(Collected data entries)
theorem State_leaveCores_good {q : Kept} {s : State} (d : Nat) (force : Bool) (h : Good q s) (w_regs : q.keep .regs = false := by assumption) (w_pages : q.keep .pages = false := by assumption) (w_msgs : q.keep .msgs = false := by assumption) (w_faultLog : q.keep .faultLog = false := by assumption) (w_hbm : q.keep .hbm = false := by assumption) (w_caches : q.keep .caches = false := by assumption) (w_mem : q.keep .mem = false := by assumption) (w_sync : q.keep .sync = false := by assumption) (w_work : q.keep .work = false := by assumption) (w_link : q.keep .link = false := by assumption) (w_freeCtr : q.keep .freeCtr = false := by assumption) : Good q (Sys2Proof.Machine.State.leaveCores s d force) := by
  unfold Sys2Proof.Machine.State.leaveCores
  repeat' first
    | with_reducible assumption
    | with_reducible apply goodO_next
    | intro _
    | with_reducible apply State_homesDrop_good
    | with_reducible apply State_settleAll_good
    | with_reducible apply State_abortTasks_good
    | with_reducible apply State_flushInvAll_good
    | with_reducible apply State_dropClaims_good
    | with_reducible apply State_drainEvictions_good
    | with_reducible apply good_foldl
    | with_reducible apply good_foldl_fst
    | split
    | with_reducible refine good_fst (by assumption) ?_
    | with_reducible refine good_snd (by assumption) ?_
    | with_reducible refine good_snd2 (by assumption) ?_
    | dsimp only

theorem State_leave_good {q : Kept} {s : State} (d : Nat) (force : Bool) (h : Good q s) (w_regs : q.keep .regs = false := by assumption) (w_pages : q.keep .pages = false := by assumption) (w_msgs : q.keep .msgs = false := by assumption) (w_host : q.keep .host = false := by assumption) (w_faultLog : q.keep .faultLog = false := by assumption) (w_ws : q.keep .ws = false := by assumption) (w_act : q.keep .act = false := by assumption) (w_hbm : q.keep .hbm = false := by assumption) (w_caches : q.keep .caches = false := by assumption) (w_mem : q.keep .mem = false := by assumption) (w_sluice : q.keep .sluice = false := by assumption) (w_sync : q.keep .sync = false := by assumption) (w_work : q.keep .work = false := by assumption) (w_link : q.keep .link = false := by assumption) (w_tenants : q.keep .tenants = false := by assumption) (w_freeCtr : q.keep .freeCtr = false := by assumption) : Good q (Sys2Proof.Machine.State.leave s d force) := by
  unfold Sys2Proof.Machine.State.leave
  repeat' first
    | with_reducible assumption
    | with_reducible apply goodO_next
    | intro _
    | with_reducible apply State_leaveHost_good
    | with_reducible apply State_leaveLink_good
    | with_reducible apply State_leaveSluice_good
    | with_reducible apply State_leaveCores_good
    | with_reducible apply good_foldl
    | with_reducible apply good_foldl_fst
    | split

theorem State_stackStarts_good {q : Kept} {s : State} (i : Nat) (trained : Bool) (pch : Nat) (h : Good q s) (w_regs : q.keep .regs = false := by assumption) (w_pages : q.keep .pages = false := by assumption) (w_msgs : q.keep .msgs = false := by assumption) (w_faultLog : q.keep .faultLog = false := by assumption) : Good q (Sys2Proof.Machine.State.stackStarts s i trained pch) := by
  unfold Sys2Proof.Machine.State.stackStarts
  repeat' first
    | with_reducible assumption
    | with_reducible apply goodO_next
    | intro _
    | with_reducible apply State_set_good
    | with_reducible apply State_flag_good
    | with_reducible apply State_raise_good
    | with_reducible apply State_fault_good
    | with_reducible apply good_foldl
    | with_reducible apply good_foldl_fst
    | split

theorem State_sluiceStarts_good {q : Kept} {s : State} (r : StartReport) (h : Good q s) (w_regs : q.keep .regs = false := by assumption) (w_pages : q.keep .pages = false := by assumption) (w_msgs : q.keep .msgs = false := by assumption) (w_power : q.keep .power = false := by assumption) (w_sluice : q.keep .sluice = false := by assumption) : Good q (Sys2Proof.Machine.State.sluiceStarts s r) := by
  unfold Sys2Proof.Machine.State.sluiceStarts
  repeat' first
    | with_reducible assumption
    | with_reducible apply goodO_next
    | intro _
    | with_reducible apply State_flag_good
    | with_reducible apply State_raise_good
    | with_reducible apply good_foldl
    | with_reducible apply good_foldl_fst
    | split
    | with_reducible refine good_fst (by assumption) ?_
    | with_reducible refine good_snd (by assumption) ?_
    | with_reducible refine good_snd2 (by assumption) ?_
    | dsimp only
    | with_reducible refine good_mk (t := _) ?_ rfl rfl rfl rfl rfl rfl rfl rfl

Work item: Among the entries, how many lines contain the word "unfold"? Give the number alone.

Response: 4